We wake up at Deadman Campground under a huge cedar tree – slept well, but woke up hungry. Jon was so tired the night before he put on two right shoes, one of them mine, to use the bathroom. I reapplied Jon’s KT tape, packed up and headed down to Kennedy Meadows for breakfast around 7:30. Only one table occupied so far, the normally bustling cafe was very quiet. The local dogs in the adjacent lobby looked at us, but obediently did not enter the cafe. I ordered biscuits and gravy, 2 eggs, 1 pancake and ham. I’d been craving biscuits for the last 200 miles or so. Jon got 2 pancakes, 3 eggs and sausage. Coffee was excellent, not too strong or weak, just right. The food at KM has been really good, and affordable. I feel rejuvenated from our last 3 meals here.
While packing up last night, I made a horrible realization – I left my treeking poles in Steve’s car. I am unable to buy, borrow or steal any trekking poles at Kennedy Meadows North, so I resolve to hike the next 75 miles without poles. I can borrow Cactus’s poles for snow crossings, if needed.
The shuttle back to Sonora Pass had 9 hikers and their packs piled into a van. Our driver, a soft spoken older man, pointed out old wagon trails from the 1850’s along the way. Amazing that settlers haven’t been here very long, just in the last 200 years? I once stayed at a friend’s house in Austria. It had been in his family for 400+ years. The driver told us a story about a hiker who found a 15 lb rifle along the wagon trail, dating back to the 1880’s.
Off the bus and we say “see you down the trail” to our fellow hikers. I’m actually feeling pretty great from our short time at KM, and ready to hike. Absence of trekking poles notwithstanding. I then promptly step on the buckle of my hip-belt and break it. A critical bit of plastic now lying in the dirt. Luckily, it still clasps shut, but for how long, I wonder.

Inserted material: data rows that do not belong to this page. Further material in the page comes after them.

-- ==== Sys2Proof/Tests/Slice0.lean ====
section
/-!
SUPPORT. Tests of the model on small states: for each statement a witness of the hypotheses of each of its clauses
(witness_<statement>), ill-formed commands, and worked
examples of the spec.
-/

namespace Sys2Proof.Tests

open Sys2Proof.Machine

set_option Elab.async false
set_option linter.unusedVariables false

/-- The device after reset with fields set. -/
def withFields (l : List (Fld × Nat)) : Dev := l.foldl (fun d p => d.set p.1 p.2) State.reset.dev

/-- Registers of a device out of reset: the link up (EP_STAT), every cord released (PWR_CORD), every group at basic level
(CTLLVL), the firmware running (HST_STAT), the root locked and the reference good (CLK_STAT), boot selection done. -/
def liveRegs : Tbl Word :=
  [(65536, 3), (262144, 0xF00), (262164, 0x3FF), (327940, 0x1403), (327944, 0x1403), (327948, 0x1403), (327952, 0x1403),
    (327956, 0x1403), (327960, 0x1403), (327964, 0x1403), (327968, 0x1403), (327972, 0x1403), (327976, 0x1403),
    (327980, 0x1403), (327984, 0x1403), (458752, 1), (201326592, 0x100)]

/-- A device with `liveRegs`, and fields set. -/
def live (l : List (Fld × Nat)) : Dev :=
  l.foldl (fun d p => d.set p.1 p.2) { State.reset.dev with regs := liveRegs, inReset := false }

/-- `liveRegs` are the fields its docstring names, set after reset. -/
theorem test_liveRegs : (withFields ((List.range 12).map (fun c => (F.hrtPwrCordSt (c + 1), 3))
      ++ [(F.pciEpStatDlup, 1), (F.hrtCfgCtllvlExpert, 0xFFFF), (F.hrtCfgStatBootpend, 0), (F.hrtHstStatFwrun, 1),
        (F.hrtHstStatRecovery, 0), (F.hrtClkStatRootlock, 1), (F.hrtClkStatRefok, 1)])).regs = liveRegs := by decide +kernel

/-- The state with a device. -/
def st (d : Dev) : State := { State.reset with dev := d }

/-- `Dev.Answers` as a test. -/
def answersB (d : Dev) (a : Nat) : Bool :=
  d.waiting.isEmpty && d.cordSt 12 != 0 && d.get F.pciEpStatDlup == 1 && d.pathCode a 4 == 0 && (d.cordSt (cordOf a) == 2 || d.cordSt (cordOf a) == 3)

/-- `Dev.Takes` as a test. -/
def takesB (d : Dev) (a : Nat) (v : Word) : Bool :=
  answersB d a && match decodeAddr a with | some r => d.writeCode a r v true == 0 | none => false

theorem answers_of {d : Dev} {a : Nat} (h : answersB d a = true) : d.Answers a := by
  simpa [answersB, Dev.Answers, and_assoc] using h

theorem takes_of {d : Dev} {a : Nat} {v : Word} (h : takesB d a v = true) : d.Takes a v := by
  simp only [takesB, Bool.and_eq_true] at h
  obtain ⟨h1, h2⟩ := h
  obtain ⟨a1, a2, a3, a4, a5⟩ := answers_of h1
  refine ⟨a1, a2, a3, a4, a5, ?_⟩
  split at h2
  · exact ⟨_, by assumption, by simpa using h2⟩
  · cases h2

theorem of_lt {p : Nat → Prop} {a b : Nat} (h : ∀ j < b, a ≤ j → p j) : ∀ j, a ≤ j → j < b → p j :=
  fun j h1 h2 => h j h2 h1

We have a bit of cell service so we order gear replacements to be sent to Tahoe. We will be there in 4-5 days. I order a new buckle, and Jon gets a more sturdy backpack. He currently has a Gossamer Mariposa. A hip belt buckle is also broken, and a duck taped arm strap is threatening to rip in half. His pack never fit quite right, so after 1000 miles of hiking in it, he’s gonna try a Sierra Designs Flex Capacitor instead.
A call from Wendy, our dear Granny isn’t feeling well. They are currently on the ferry to take her to the medical center on the mainland. I see the worry in Jon’s eyes. I’m worried too. We’re both very glad that Wendy is there, visiting from California.

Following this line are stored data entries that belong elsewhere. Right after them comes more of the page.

-- ==== Sys2Proof/Machine/Accumulator.lean ====
section
/-! DEFINITION. The streaming accumulator's commands RESET, FEED_BYTE, FEED_BITS and READ_DIGEST
(40_accumulator.md R78 to R90). -/

namespace Sys2Proof.Machine

/-- RESET (R78): always legal, in every phase and while ERR = 1. -/
def execReset (s : State) : Result := respond 0#32 s.toReset

/-- BUF[P] <- b and BITCNT <- BITCNT + 8 (R81). -/
def State.takeByte (b : Byte) (s : State) : State :=
  { s with buf := s.buf.set s.p b, bitcnt := s.bitcnt + 8#64 }

/-- P <- p (R20). -/
def State.withP (p : Fin 64) (s : State) : State := { s with p := p }

/-- A full buffer is compressed, the byte just written included, and cleared: P <- 0 (R81, R82). What the 64 cells
hold afterwards is unspecified (R33). -/
def State.emptied (s : State) : State := s.compressed.loseBuf.withP 0

/-- The writes of a legal FEED_BYTE (R81). -/
def State.fedByte (b : Byte) (s : State) : State :=
  if s.p = 63 then (s.takeByte b).emptied else (s.takeByte b).withP (s.p + 1)

/-- FEED_BYTE b (R81). -/
def execFeedByte (b : Byte) (s : State) : Result :=
  unlessLatched s <|
    requireElse (s.phase = .ready) .feedPhase s <|
      requireElse (s.lengthFits 8) .lengthOverflow s <|
        respond 0#32 (s.fedByte (byteOperand b))

/-- The writes of a legal FEED_BITS: the raw byte, its low bits kept for now; P is unchanged (R85). -/
def State.fedBits (b : Byte) (n : Fin 8) (s : State) : State :=
  { s with
    buf := s.buf.set s.p b
    nx := n
    bitcnt := s.bitcnt + BitVec.ofNat 64 n.val
    phase := .awaitingPadding }

/-- FEED_BITS b, n (R85). The order of the checks is the order of R125. -/
def execFeedBits (b : Byte) (n : BitVec 3) (s : State) : Result :=
  unlessLatched s <|
    requireElse (s.phase = .ready) .bitsPhase s <|
      requireElse (1 ≤ (countOperand n).val ∧ (countOperand n).val ≤ 7) .bitsRange s <|
        requireElse (s.lengthFits (countOperand n).val) .lengthOverflow s <|
          respond 0#32 (s.fedBits (byteOperand b) (countOperand n))

/-- READ_DIGEST k (R88): H[k] is copied out and not cleared (R89). An index of 5, 6 or 7 is no well-formed command:
its word is ILLEGAL and never decodes to this one; the term raises what the word raises (R69; log entry 12). -/
def execReadDigest (k : BitVec 3) (s : State) : Result :=
  unlessLatched s <|
    match indexOperand k with
    | none => raiseFault .illegalCommand s
    | some i => requireElse (s.phase = .finalized) .digestPhase s <| respond s.h[i] s

end Sys2Proof.Machine
end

Our climb out of Sonora Pass is scenic and pleasant. I’m adjusting to no trekking poles, my calves are a bit tired. It’s a windy day and not too hot. Jon and I make good time. The valley below is verdant and lush, with brown and red rock towering above it.

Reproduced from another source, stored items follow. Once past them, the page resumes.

/-! ## silent -/

@[simp] theorem State.silent_h (s : State) : s.silent.h = s.h := rfl
@[simp] theorem State.silent_buf (s : State) : s.silent.buf = s.buf := rfl
@[simp] theorem State.silent_p (s : State) : s.silent.p = s.p := rfl
@[simp] theorem State.silent_nx (s : State) : s.silent.nx = s.nx := rfl
@[simp] theorem State.silent_bitcnt (s : State) : s.silent.bitcnt = s.bitcnt := rfl
@[simp] theorem State.silent_phase (s : State) : s.silent.phase = s.phase := rfl
@[simp] theorem State.silent_err (s : State) : s.silent.err = s.err := rfl
@[simp] theorem State.silent_errCause (s : State) : s.silent.errCause = s.errCause := rfl
@[simp] theorem State.silent_rsp (s : State) : s.silent.rsp = none := rfl
@[simp] theorem State.silent_faultLog (s : State) : s.silent.faultLog = s.faultLog := rfl
@[simp] theorem State.silent_pending (s : State) : s.silent.pending = s.pending := rfl
@[simp] theorem State.silent_draws (s : State) : s.silent.draws = s.draws := rfl

/-! ## loseBuf -/

@[simp] theorem State.loseBuf_h (s : State) : s.loseBuf.h = s.h := rfl
@[simp] theorem State.loseBuf_buf (s : State) : s.loseBuf.buf = Config.staleBuf s.draws := rfl
@[simp] theorem State.loseBuf_p (s : State) : s.loseBuf.p = s.p := rfl
@[simp] theorem State.loseBuf_nx (s : State) : s.loseBuf.nx = s.nx := rfl
@[simp] theorem State.loseBuf_bitcnt (s : State) : s.loseBuf.bitcnt = s.bitcnt := rfl
@[simp] theorem State.loseBuf_phase (s : State) : s.loseBuf.phase = s.phase := rfl
@[simp] theorem State.loseBuf_err (s : State) : s.loseBuf.err = s.err := rfl
@[simp] theorem State.loseBuf_errCause (s : State) : s.loseBuf.errCause = s.errCause := rfl
@[simp] theorem State.loseBuf_rsp (s : State) : s.loseBuf.rsp = s.rsp := rfl
@[simp] theorem State.loseBuf_faultLog (s : State) : s.loseBuf.faultLog = s.faultLog := rfl
@[simp] theorem State.loseBuf_pending (s : State) : s.loseBuf.pending = s.pending := rfl
@[simp] theorem State.loseBuf_draws (s : State) : s.loseBuf.draws = s.draws + 1 := rfl

/-! ## losePending -/

@[simp] theorem State.losePending_h (s : State) : s.losePending.h = s.h := rfl
@[simp] theorem State.losePending_buf (s : State) : s.losePending.buf = Config.staleBuf s.draws := rfl
@[simp] theorem State.losePending_p (s : State) : s.losePending.p = Config.staleP s.draws := rfl
@[simp] theorem State.losePending_nx (s : State) : s.losePending.nx = Config.staleNX s.draws := rfl
@[simp] theorem State.losePending_bitcnt (s : State) : s.losePending.bitcnt = s.bitcnt := rfl
@[simp] theorem State.losePending_phase (s : State) : s.losePending.phase = s.phase := rfl
@[simp] theorem State.losePending_err (s : State) : s.losePending.err = s.err := rfl
@[simp] theorem State.losePending_errCause (s : State) : s.losePending.errCause = s.errCause := rfl
@[simp] theorem State.losePending_rsp (s : State) : s.losePending.rsp = s.rsp := rfl
@[simp] theorem State.losePending_faultLog (s : State) : s.losePending.faultLog = s.faultLog := rfl
@[simp] theorem State.losePending_pending (s : State) : s.losePending.pending = s.pending := rfl
@[simp] theorem State.losePending_draws (s : State) : s.losePending.draws = s.draws + 1 := rfl

/-! ## takeByte -/

@[simp] theorem State.takeByte_h (b : Byte) (s : State) : (s.takeByte b).h = s.h := rfl
@[simp] theorem State.takeByte_buf (b : Byte) (s : State) : (s.takeByte b).buf = s.buf.set s.p b := rfl
@[simp] theorem State.takeByte_p (b : Byte) (s : State) : (s.takeByte b).p = s.p := rfl
@[simp] theorem State.takeByte_nx (b : Byte) (s : State) : (s.takeByte b).nx = s.nx := rfl
@[simp] theorem State.takeByte_bitcnt (b : Byte) (s : State) : (s.takeByte b).bitcnt = s.bitcnt + 8#64 := rfl
@[simp] theorem State.takeByte_phase (b : Byte) (s : State) : (s.takeByte b).phase = s.phase := rfl
@[simp] theorem State.takeByte_err (b : Byte) (s : State) : (s.takeByte b).err = s.err := rfl
@[simp] theorem State.takeByte_errCause (b : Byte) (s : State) : (s.takeByte b).errCause = s.errCause := rfl
@[simp] theorem State.takeByte_rsp (b : Byte) (s : State) : (s.takeByte b).rsp = s.rsp := rfl
@[simp] theorem State.takeByte_faultLog (b : Byte) (s : State) : (s.takeByte b).faultLog = s.faultLog := rfl
@[simp] theorem State.takeByte_pending (b : Byte) (s : State) : (s.takeByte b).pending = s.pending := rfl
@[simp] theorem State.takeByte_draws (b : Byte) (s : State) : (s.takeByte b).draws = s.draws := rfl

/-! ## fedBits -/

@[simp] theorem State.fedBits_h (b : Byte) (n : Fin 8) (s : State) : (s.fedBits b n).h = s.h := rfl
@[simp] theorem State.fedBits_buf (b : Byte) (n : Fin 8) (s : State) : (s.fedBits b n).buf = s.buf.set s.p b := rfl
@[simp] theorem State.fedBits_p (b : Byte) (n : Fin 8) (s : State) : (s.fedBits b n).p = s.p := rfl
@[simp] theorem State.fedBits_nx (b : Byte) (n : Fin 8) (s : State) : (s.fedBits b n).nx = n := rfl
@[simp] theorem State.fedBits_bitcnt (b : Byte) (n : Fin 8) (s : State) : (s.fedBits b n).bitcnt = s.bitcnt + BitVec.ofNat 64 n.val := rfl
@[simp] theorem State.fedBits_phase (b : Byte) (n : Fin 8) (s : State) : (s.fedBits b n).phase = .awaitingPadding := rfl
@[simp] theorem State.fedBits_err (b : Byte) (n : Fin 8) (s : State) : (s.fedBits b n).err = s.err := rfl
@[simp] theorem State.fedBits_errCause (b : Byte) (n : Fin 8) (s : State) : (s.fedBits b n).errCause = s.errCause := rfl
@[simp] theorem State.fedBits_rsp (b : Byte) (n : Fin 8) (s : State) : (s.fedBits b n).rsp = s.rsp := rfl
@[simp] theorem State.fedBits_faultLog (b : Byte) (n : Fin 8) (s : State) : (s.fedBits b n).faultLog = s.faultLog := rfl
@[simp] theorem State.fedBits_pending (b : Byte) (n : Fin 8) (s : State) : (s.fedBits b n).pending = s.pending := rfl
@[simp] theorem State.fedBits_draws (b : Byte) (n : Fin 8) (s : State) : (s.fedBits b n).draws = s.draws := rfl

We hear back from Wendy – Granny is feeling much better. We are relieved to hear and this news lightens our steps.
The wildflowers are all around us, unfurling with blooms of purple, yellow and white. Each delicate plant emerges from the rocky ground. Such an amazing feat, since at 9600 ft, the conditions are harsh and the summer growing season is short.
We drop into a canyon carved by the East Fork Carson River. The trees are big here, sheltered by the canyon walls. There are blocky pinnacles of rock high above us. The river is fast and powerful, swollen with snowmelt.
I am being lulled by the white noise of the river and wind into a steady pace. My legs move my body while my mind wanders. I think about the birds all around me. They are very busy right now, burdened with the thankless task of feeding their young. I think of the sweet deer, who sometimes graze near our tent in the evenings. They are such cautious but curious creatures. You can tell if you watch them for a while, that some are more brave than others
I feel at home and as a guest in this place. I think I am both.
We walk by a 1,000 year old juniper. It’s trunk is gnarled, but the bark still fuzzy and soft. The bright green leaves reach up to a cloudless blue sky. I stare up in awe and touch the ancient being.
We camp on a sunny knoll adjacent to a meadow. The ants entertain us as we eat dinner. They find a dropped piece of couscous and immediately confiscate it. A coupe of times, we observe two ants join antennae for a second or two, then detach and each one go about their business. Why? Jon speculates they are checking that they are from the same colony.
Meanwhile, the late afternoon clouds pass by like they are late to something. So fast! So long clouds, and goodnight.